John Ray (or Wray as he styled himself until 1670) was born on November 29, 1627, at Black Notley, a village in Essex, on the northern side of the River Thames and to the east of London, where his father was the village blacksmith. His mother was a herbalist and practiced herbal medicine. Ray attended school in Braintree, the nearest town, and when he was 16 he enrolled at Catherine Hall (now St. Catherine's College) at the University of Cambridge. He transferred to Trinity College in 1646 and graduated with a bachelor's degree in 1648 and a master's degree in 1651. Ray became a minor fellow of Trinity College in 1649 and held several college offices. He lectured in Greek in 1651, mathematics in 1653, and humanities in 1655, and one of his pupils was Francis Willughby (1635–72). Ray was ordained a priest in 1660.
In 1660 the English monarchy was restored. Charles II came to the throne, and in 1662 the Act of Uniformity came into force, requiring all clergy to be ordained by bishops and to sign an agreement to use the Book of Common Prayer in Church of England services. This was Charles's attempt to end religious dissension by standardizing the liturgy, the Book of Common Prayer being largely based on the Elizabethan prayer book of 1559. Approximately 2,000 clergymen felt unable to agree, and John Ray was one of them.
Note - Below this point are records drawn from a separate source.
-- ==== Sys2Proof/Laws/Holds.lean ====
section
/-! SUPPORT. What FAULT_HOLD entry does where no abort path is under way (R8, R123): the platen, the trimmer, the drive and
the pause, and nothing of the share table, the link, the orders or the store; and what the report of a hold sends of a clamp
order. -/

namespace Sys2Proof.Machine

/-- The drive off report finds nobody waiting for it in a held station without an abort path. -/
theorem driveOffReport_held (s : State) (a : s.wsq.abort = none) (m : s.motionHeld = true) : driveOffReport s = s := by
  simp [driveOffReport, contactStepEnds, abortStepEnds, awaitsDriveOff, a, m]

/-- Blocking the drive changes CDR only, and leaves it BLOCKED. -/
theorem blockDrive_eq (s : State) : ∃ c, blockDrive s = { s with cdr := c } ∧ c.drive = .blocked := by
  unfold blockDrive cutRunning creditEnergy divideCycle; split <;> exact ⟨_, rfl, rfl⟩

/-- In a held station the end of carrier timing changes STL only, and not its stop state. -/
theorem timingStopped_held (s : State) (m : s.motionHeld = true) :
    ∃ x, timingStopped s = { s with stl := x } ∧ x.stop = s.stl.stop := by
  unfold timingStopped
  split
  · refine ⟨{ s.stl with pause := .normal, pauseTimer := none, lostReported := false }, ?_, rfl⟩
    have held : s.wsq.station = .stopped ∨ s.wsq.station = .faultHold := by simpa [State.motionHeld] using m
    rcases held with e | e <;> simp [resumeRecovered, flashResume, State.motionHeld, e]
  · exact ⟨_, rfl, rfl⟩

/-- In a held station the end of a pause changes STL only, and not its stop state. -/
theorem endPause_held (s : State) (m : s.motionHeld = true) :
    ∃ x, endPause s = { s with stl := x } ∧ x.stop = s.stl.stop := by
  unfold endPause
  split
  · refine
      ⟨{ s.stl with
          pause := if recovered s s.stl.volts then .normal else .sag
          deglitched := !recovered s s.stl.volts
          pauseTimer := none
          lostReported := false }, ?_, rfl⟩
    have held : s.wsq.station = .stopped ∨ s.wsq.station = .faultHold := by simpa [State.motionHeld] using m
    rcases held with e | e <;> simp [resumeForced, flashResume, State.motionHeld, e]
  · exact ⟨_, rfl, rfl⟩

/-- An immediate OFF in a held station without an abort path changes CDR and STL only, and leaves the drive BLOCKED. -/
theorem immediateOff_held (s : State) (a : s.wsq.abort = none) (m : s.motionHeld = true) :
    ∃ c x, immediateOff s = { s with cdr := c, stl := x } ∧ c.drive = .blocked ∧ x.stop = s.stl.stop := by
  obtain ⟨c, e, blocked⟩ := blockDrive_eq s
  obtain ⟨x, e', same⟩ := timingStopped_held { s with cdr := c } m
  refine ⟨c, x, ?_, blocked, same⟩
  unfold immediateOff driveOff
  rw [e, e']
  exact driveOffReport_held { s with cdr := c, stl := x } a m

/-- FAULT_HOLD entry without an abort path: what it changes beside CDR and STL stands in `truHold`, `holdWeld`, `stopShoes`,
`platenHold` and `faultStation`. -/
theorem faultHoldEntry_eq (s : State) (a : s.wsq.abort = none) :
    ∃ c x,
      faultHoldEntry s =
        { truHold (holdWeld { stopShoes (platenHold (faultStation s)) with wsq.barred := s.wsq.barred || s.welding }) with
          cdr := c
          stl := x } ∧
      c.drive = .blocked ∧ x.stop = s.stl.stop := by
  have key : ∀ u : State, u.wsq.abort = none → u.motionHeld = true → u.stl.stop = s.stl.stop →
      ∃ c x, immediateOff (endPause u) = { u with cdr := c, stl := x } ∧ c.drive = .blocked ∧ x.stop = s.stl.stop := by
    intro u a m same
    obtain ⟨x, e, e'⟩ := endPause_held u m
    obtain ⟨c, y, e2, blocked, same'⟩ := immediateOff_held { u with stl := x } a m
    exact ⟨c, y, by rw [e, e2], blocked, by rw [same', e', same]⟩
  unfold faultHoldEntry
  apply key
  · simp [truHold, holdWeld, stopEnding, stopStep, stopShoes, platenHold, platenMode, faultStation]
    (repeat' split) <;> simp_all
  · simp only [State.motionHeld, truHold_frame, holdWeld_frame, stopShoes_frame, platenHold_frame, faultStation]
    (repeat' split) <;> simp_all
  · simp

/-- FAULT_HOLD entry without an abort path leaves the share table, the link, the orders and the store. -/
theorem faultHoldEntry_apart (s : State) (a : s.wsq.abort = none) :
    (faultHoldEntry s).sht = s.sht ∧ (faultHoldEntry s).lkc = s.lkc ∧ (faultHoldEntry s).orq = s.orq ∧
      (faultHoldEntry s).wrs = s.wrs := by
  obtain ⟨c, x, e, -, -⟩ := faultHoldEntry_eq s a
  rw [e]
  refine ⟨?_, ?_, ?_, ?_⟩ <;>
    (simp [truHold, holdWeld, stopEnding, stopStep, stopShoes, platenHold, platenMode, faultStation]
     ((repeat' split) <;> simp_all))

/-- FAULT_HOLD entry without an abort path keeps the weld phase, and the station is held. -/
theorem faultHoldEntry_held (s : State) (a : s.wsq.abort = none) :
    (faultHoldEntry s).wsq.phase = s.wsq.phase ∧ (faultHoldEntry s).motionHeld = true := by
  obtain ⟨c, x, e, -, -⟩ := faultHoldEntry_eq s a
  rw [e]
  refine ⟨?_, ?_⟩ <;>
    (simp [State.motionHeld, truHold, holdWeld, stopEnding, stopStep, stopShoes, platenHold, platenMode, faultStation]
     ((repeat' split) <;> simp_all))

/-- Of a queue with only its head taken, no order executes once its executing one has ended. -/
theorem executing_endOrder (outcome : OrderOutcome) (reason : Reason) (weldNo : Option Nat) (s : State)
    (waiting : ∀ o ∈ s.orq.queue.tail, o.status = .waiting) : executing (endOrder outcome reason weldNo s) = none := by
  unfold endOrder
  split
  · assumption
  · rename_i o ho
    obtain ⟨w, e⟩ := sendOther_eq (doneNotice o outcome reason weldNo .doneNotice)
      { s with orq.queue := setHead .ended s.orq.queue }
    rw [e]
    unfold executing at ho ⊢
    cases hq : s.orq.queue with
    | nil => simp [hq] at ho
    | cons a l =>
      rw [hq] at waiting
      split
      · cases l with
        | nil => simp [placed, setHead, popEnded, doneNotice]
        | cons b l =>
          have := waiting b (by simp)
          simp [placed, setHead, popEnded, doneNotice, this]
      · simp [setHead]

/-- A weld left in a held station, with no order executing, sends nothing. -/
theorem endWeld_held (outcome : OrderOutcome) (reason : Reason) (weldNo : Option Nat) (s : State)
    (h : executing s = none) (m : s.motionHeld = true) : (endWeld outcome reason weldNo s).lkc = s.lkc := by
  have left : ∃ w p, leaveWeld s = { s with wsq := w, pcu := p } := by
    simp only [leaveWeld, m, if_true]
    exact ⟨_, _, rfl⟩
  obtain ⟨w, p, e⟩ := left
  have idle : executing { s with wsq := w, pcu := p } = none := h
  simp [endWeld, e, endOrder, idle]

/-- With no order executing, the end of a begun ending in a held station sends nothing. -/
theorem endBegunEnding_held (s : State) (h : executing s = none) (m : s.motionHeld = true) :
    (endBegunEnding s).lkc = s.lkc := by
  unfold endBegunEnding
  split
  · split
    · exact endWeld_held _ _ _ s h m
    · rfl
  · rfl

/-- CLAMP_SLIP or SENSOR_FAULT reported while a clamp order executes and no weld is in progress sends the order's FAILED notice,
and nothing else (R8). -/
theorem reportHold_clampOrder (code : FaultCode) (s : State) (o : QueuedOrder)
    (waiting : ∀ o ∈ s.orq.queue.tail, o.status = .waiting) (applies : holdApplies s = true)
    (moving : s.wsq.station = .clamping ∨ s.wsq.station = .unclamping) (ho : executing s = some o)
    (phase : s.wsq.phase = none) (abort : s.wsq.abort = none) :
    outgoing (reportHold code s) =
      outgoing s ++ [⟨.notice, o.src, doneBody o.tag o.kind.code .failed (.fault code) none, .doneNotice⟩] := by
  have unheld : s.wsq.station ≠ .faultHold := by rcases moving with e | e <;> simp [e]
  have ends : failClampOrder (.fault code) s = endOrder .failed (.fault code) none { s with wsq.clampFail := none } := by
    simp only [failClampOrder, moving, if_true]
  have noneLeft : executing (failClampOrder (.fault code) s) = none := by
    rw [ends]; exact executing_endOrder _ _ _ _ waiting
  have sent : outgoing (failClampOrder (.fault code) s) =
      outgoing s ++ [⟨.notice, o.src, doneBody o.tag o.kind.code .failed (.fault code) none, .doneNotice⟩] := by
    have : executing { s with wsq.clampFail := none } = some o := ho
    rw [ends, endOrder, this, outgoing_sendOther]
    rfl
  have noAbort : (clampsStop (failClampOrder (.fault code) s)).wsq.abort = none := by rw [ends]; simp [abort]
  obtain ⟨-, lkc, orq, -⟩ := faultHoldEntry_apart _ noAbort
  obtain ⟨ph, held⟩ := faultHoldEntry_held _ noAbort
  generalize hu : faultHoldEntry (clampsStop (failClampOrder (.fault code) s)) = u at lkc orq ph held
  have filed : reportFault code u = { u with wsq.lastFault := .fault code } := by
    simp [reportFault, fileFault, tryAbort, ph, phase]
  have idle : executing { u with wsq.lastFault := .fault code } = none := by
    rw [← noneLeft]; simp only [executing, orq, clampsStop_frame]
  rw [reportHold, if_neg (by simp [applies]), if_neg unheld, hu, filed, outgoing, endBegunEnding_held _ idle held]
  show outgoing u = _
  rw [outgoing, lkc, ← sent, outgoing]; simp

end Sys2Proof.Machine
end

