-- ==== Sys2Proof/Tests/Slice0.lean ====
section
/-! SUPPORT. The model's own tests: each operand check refuses an ill-formed command; a few commands on small states; for
every statement with hypotheses, states and operands that meet them, clause by clause. -/

namespace Sys2Proof.Tests

open Sys2Proof Sys2Proof.Machine

/-! ### Operand checks -/

theorem test_wf_straps : Instr.wf (.resetEnd 8 ⟨0, 0, 0, false⟩ true) = false := by decide
theorem test_wf_straps_restart : Instr.wf (.restartReset 8 ⟨0, 0, 0, false⟩ true) = false := by decide
theorem test_wf_sample_position : Instr.wf (.pcuSample ⟨32768, 0, 0, false⟩) = false := by decide
theorem test_wf_sample_force : Instr.wf (.pcuSample ⟨0, -32769, 0, false⟩) = false := by decide
theorem test_wf_sample_pressure : Instr.wf (.pcuSample ⟨0, 0, 65536, false⟩) = false := by decide
theorem test_wf_railTemp : Instr.wf (.takeHeadOrder (some 128)) = false := by decide
theorem test_wf_panel_low : Instr.wf (.clear 7 0) = false := by decide
theorem test_wf_panel_high : Instr.wf (.clear 15 0) = false := by decide
theorem test_wf_queued_tag : Instr.wf (.orderUnclamp 8 16) = false := by decide
theorem test_wf_tag : Instr.wf (.rest 8 256) = false := by decide
theorem test_wf_schedule_byte : Instr.wf (.orderClamp 8 0 256) = false := by decide
theorem test_wf_neutral : Instr.wf (.orderWeld 8 0 0 .join (-129)) = false := by decide
theorem test_wf_target : Instr.wf (.abort 8 0 256) = false := by decide
theorem test_wf_selector : Instr.wf (.status 8 0 256 0) = false := by decide
theorem test_wf_part : Instr.wf (.status 8 0 0 256) = false := by decide
theorem test_wf_offset : Instr.wf (.adjust 8 0 0 128 0) = false := by decide
theorem test_wf_weldNo : Instr.wf (.readRecord 8 0 4294967296) = false := by decide
theorem test_wf_bad_order_fits : Instr.wf (.badOrder 8 [22, 1]) = false := by decide
theorem test_wf_bad_order_long : Instr.wf (.badOrder 8 (List.replicate 65 0)) = false := by decide
theorem test_wf_source : Instr.wf (.claimReceived 15 1 1) = false := by decide
theorem test_wf_claim_number : Instr.wf (.yieldReceived 0 4294967296) = false := by decide
theorem test_wf_demand : Instr.wf (.claimReceived 0 1 65536) = false := by decide
theorem test_wf_beacon : Instr.wf (.beaconReceived 0 ⟨256, 0, false, false, false, false, 0, 0, 0, 0, 0⟩) = false := by
  decide
theorem test_wf_peer : Instr.wf (.lossTimerExpiry 8) = false := by decide
theorem test_wf_station : Instr.wf (.drainExpiry 8) = false := by decide
theorem test_wf_shoe : Instr.wf (.shoeMeasurementEnd 65536) = false := by decide
theorem test_wf_samples : Instr.wf (.halfCycleEnd (List.replicate 33 ⟨0, 0, false⟩) 0) = false := by decide
theorem test_wf_samples_of_reading : Instr.wf (.blankingEnd ⟨some 0, List.replicate 33 ⟨0, 0, false⟩⟩) = false := by decide

/-! ### Small states -/

/-- Settings with a plain value in every field. -/
def settings : Settings where
  shared := ⟨1000, 100, 3, 50, 10, 1, 16⟩
  loc :=
    ⟨600, 800, 1000, 50, 300, 5000, 100, 20, 3000, 2000, 20, 80, 10, 500, 10, 10, 5, 100, 10, 0, 900, 20, 5, 400, 20, 10,
      1000, 100, 2000, 300, 30, 500, 60⟩
  schedules :=
    List.replicate 8
      ⟨300, 1000, 500, 2, 1500, 500, 30, 400, 800, 500, 10, 30, 150, 30, 40, 5, 20, 3, 1500, 64, 150, 300, 60, 30, 600, 25,
        400, 900, 20, 50, 90, 3000, 300, 30, 1, 120, 90, 10, 20, 10⟩

/-- A configured station in a state. -/
def on (st : StationState) : State :=
  { State.reset with inReset := false, node := 2, settings := settings, wsq.station := st, pcu.clamp := some .open }

/-- A weld in a phase, numbered 5, its order executing at the head. -/
def weldIn (p : WeldPhase) : State :=
  { on .welding with
    pcu.clamp := some .closed
    wsq.phase := some p
    wsq.weldNo := some 5
    orq.queue := [⟨9, 1, .weld 0 .join 20, .executing⟩]
    wrs.counter := 5
    wrs.slots := .reserved :: List.replicate 47 .empty
    wrs.working := some ⟨WeldRecord.blank 5 2, 0, false⟩ }

/-- The station's own claim in a state, as number 3. -/
def withClaim (st : ClaimState) (s : State) : State :=
  { s with sht.claims := [⟨2, 3, 300, st, none⟩], sht.clock := 3 }

/-- Drawing, with the drive in a state and mode. -/
def driving (d : DriveState) (m : DriveMode) (p : WeldPhase) : State :=
  { withClaim .drawing (weldIn p) with cdr.drive := d, cdr.mode := m, cdr.carrierHz := 1000, cdr.applied := some 400 }

/-- The state a command leads to. -/
def after (c : Instr) (s : State) : State :=
  match exec c s with
  | .next t => t
  | .fault _ => s
  | .refused _ => s

/-- A frame waits for room, so orders wait too. -/
def crowded (s : State) : State := { s with lkc.waiters := [⟨.answer, 9, [], .answer⟩] }

/-- A record to store. -/
def record (n : Nat) : WeldRecord := WeldRecord.blank n 2

/-! ### Commands on small states -/

theorem test_reset_idles : Sys2Proof.core.reset.pending = [] := by decide
theorem test_step_takes_front :
    (match step { on .idle with pending := [.lineActivity] } with | .next t => t.lkc.lineBusy | _ => false) = true := by
  decide
theorem test_order_queued :
    (after (.orderClamp 9 1 3) (on .idle)).orq.queue = [⟨9, 1, .clamp 3, .waiting⟩] := by decide
theorem test_order_answered : (after (.orderClamp 9 1 3) (on .idle)).lkc.queue.length = 1 := by decide
theorem test_order_unconfigured : (after (.orderClamp 9 1 3) (on .unconfigured)).orq.queue = [] := by decide
theorem test_order_wakes : (after (.rest 9 1) (on .dormant)).wsq.station = .waking := by decide
theorem test_status_does_not_wake : (after (.status 9 1 1 1) (on .dormant)).wsq.station = .dormant := by decide
theorem test_clamp_taken :
    (after (.takeHeadOrder none) { on .idle with orq.queue := [⟨9, 1, .clamp 3, .waiting⟩] }).pcu.clamp = some .closing := by
  decide
theorem test_weld_in_idle_not_clamped :
    (after (.takeHeadOrder none) { on .idle with orq.queue := [⟨9, 1, .weld 0 .join 20, .waiting⟩] }).wsq.station = .idle := by
  decide
theorem test_closure_without_temperature :
    (after (.takeHeadOrder none)
      { on .clamped with orq.queue := [⟨9, 1, .weld 0 .closure 20, .waiting⟩] }).wsq.phase = none := by decide
theorem test_pull_target :
    (after (.takeHeadOrder (some (-5)))
      { on .clamped with orq.queue := [⟨9, 1, .weld 0 .closure 20, .waiting⟩] }).pcu.pullTarget = some 25 := by decide
theorem test_check_three_shoes_left :
    (after (.shoeMeasurementEnd 500) { weldIn .check with pcu.shoe := some 0, pcu.shoeTimer := some 0 }).pcu.shoe = some 1 := by
  decide
theorem test_own_number_isolates : (after (.claimReceived 2 7 1) (on .idle)).wsq.isolated = true := by decide
theorem test_own_number_with_claim_0 : (after (.yieldReceived 2 0) (on .idle)).wsq.isolated = true := by decide
theorem test_peer_number_with_claim_0 : (after (.yieldReceived 4 0) (on .idle)).sht.ignoredYields = 0 := by decide
theorem test_claim_entered : (after (.claimReceived 4 7 100) (on .idle)).sht.claims = [⟨4, 7, 100, .queued, none⟩] := by
  decide
theorem test_equal_numbers_by_station :
    (after (.claimReceived 1 3 100) (withClaim .queued (on .idle))).sht.claims.map (·.station) = [1, 2] := by decide
theorem test_drain_counted :
    (after (.drainExpiry 4)
      { on .idle with sht.claims := [⟨4, 7, 100, .stale, some 0⟩] }).sht.staleDrains = 1 := by decide
theorem test_admission_at_settle_end :
    (after .settleWindowExpiry
      { withClaim .queued (weldIn .claimWait) with sht.settleTimer := some 0, wsq.weldNo := none }).wsq.phase = some .preheat := by
  decide
theorem test_third_collision_drops :
    (after .collision
      { on .idle with lkc.sending := true, lkc.slot := some ⟨.answer, 9, [], .answer⟩, lkc.collisionRun := 2 }).lkc.slot = none := by
  decide
theorem test_byte_on_the_line :
    byteLevels 5 = [.dominant, .rest, .dominant, .rest, .dominant, .dominant, .dominant, .dominant, .dominant, .rest] := by
  decide
theorem test_frame_length_counted : (after (.frameDiscarded [1, 2]) (on .idle)).lkc.lengthErrors = 1 := by decide
theorem test_slip_holds :
    (after .slipDetected
      { on .clamped with pcu.clamp := some .closed, pcu.slip := .armed, pcu.slipCount := 10 }).wsq.station = .faultHold := by
  decide
theorem test_implausible_open_only_filed :
    (after .implausibleSample { on .idle with pcu.posOk := false }).wsq.station = .idle := by decide
theorem test_second_overcurrent_aborts :
    (after .overcurrent
      { driving .running .preheatContact .preheat with cdr.overcurrentCount := 1 }).wsq.abort.isSome = true := by decide
theorem test_first_overcurrent_goes_on :
    (after .overcurrent (driving .running .preheatContact .preheat)).wsq.abort = none := by decide
theorem test_blanking_trips_at_level :
    (after (.blankingEnd ⟨some 400, []⟩) { driving .running .flash .flash with cdr.pulse := .blanking }).cdr.pulse = .offTime := by
  decide
theorem test_cut_energy_is_of_its_samples :
    (after (.eStopAsserted true)
      (after (.blankingEnd ⟨none, [⟨3, 5, true⟩]⟩) (driving .running .flash .flash))).cdr.energy.flash = 15 := by decide
theorem test_tally_goes_with_energy :
    (after (.eStopAsserted true) { driving .running .boost .boost with cdr.runMs := 7 }).cdr.tally.boost = 7 := by decide
theorem test_e_stop_stops : (after (.eStopAsserted true) (on .idle)).wsq.station = .stopped := by decide
theorem test_e_stop_blocks_drive :
    (after (.eStopAsserted true) { driving .ready .flash .flash with pcu.mode := .speed 10 }).cdr.drive = .blocked := by
  decide
theorem test_clear_in_run_refused : (after (.clear 9 1) (on .idle)).wsq.station = .idle := by decide
theorem test_sag_begins : (after (.busVoltageSample 399) (on .idle)).stl.pause = .sag := by decide
theorem test_no_sag_at_threshold : (after (.busVoltageSample 400) (on .idle)).stl.pause = .normal := by decide
theorem test_upset_timeout_holds :
    (after .upsetTimeExpiry
      { weldIn .upset with wsq.upsetTimer := some 0, wsq.upsetStart := some 100, pcu.plausPosition := 170 }).wsq.upsetDistance
      = some 70 := by decide
theorem test_good_record_valid :
    (after .recordWriteComplete { weldIn .closing with wrs.writing := some (record 5) }).wrs.slots.head?
      = some (.valid (record 5)) := by decide
theorem test_time_stands_still_at_expiry :
    (match step { on .idle with wsq.idleTimer := some 0 } with | .next t => t.now | _ => 9) = 0 := by decide
theorem test_millisecond :
    (match step { on .idle with wsq.idleTimer := some 5 } with | .next t => t.wsq.idleTimer | _ => none) = some 4 := by
  decide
His refusal to sign meant that Ray had to resign his fellowship at Trinity and leave the university. He had lost his academic career and his livelihood.
Francis Willughby came to his rescue. Willughby, a keen naturalist, was independently wealthy and supported Ray financially. In the spring of 1663 Ray and Willughby, accompanied by two more of Ray's students, set off on a tour of Europe. Ray and Willughby separated at Montpellier, in southern France, Willughby continuing into Spain while Ray returned to England. When Willughby returned, the two began planning a joint work in which they would use the specimens they had collected as the basis for a complete plant and animal classification. The agreement was that Ray would write the volumes on plants, while Willughby dealt with the animals. Ray lived at Willughby's home, Wollaton Hall, Nottingham. In 1672 Willughby died unexpectedly, having completed the work on animals except for the birds and fishes. These were left for Ray to edit. Willughby had bequeathed him an annuity and asked him to tutor his three children, so Ray continued to live at Wollaton Hall. In 1673 Ray married Margaret Oakley, a governess in the Willughby household, and after a time Willughby's widow, Emma, forced the couple to leave. They went first to Sutton Coldfield, Warwickshire, in 1676. In 1677 they moved to Falborne Hall in Essex, and in 1679 they went to live in Black Notley, where Ray remained for the rest of his life. His health deteriorated slowly, but he continued studying and writing until he died on January 17, 1705.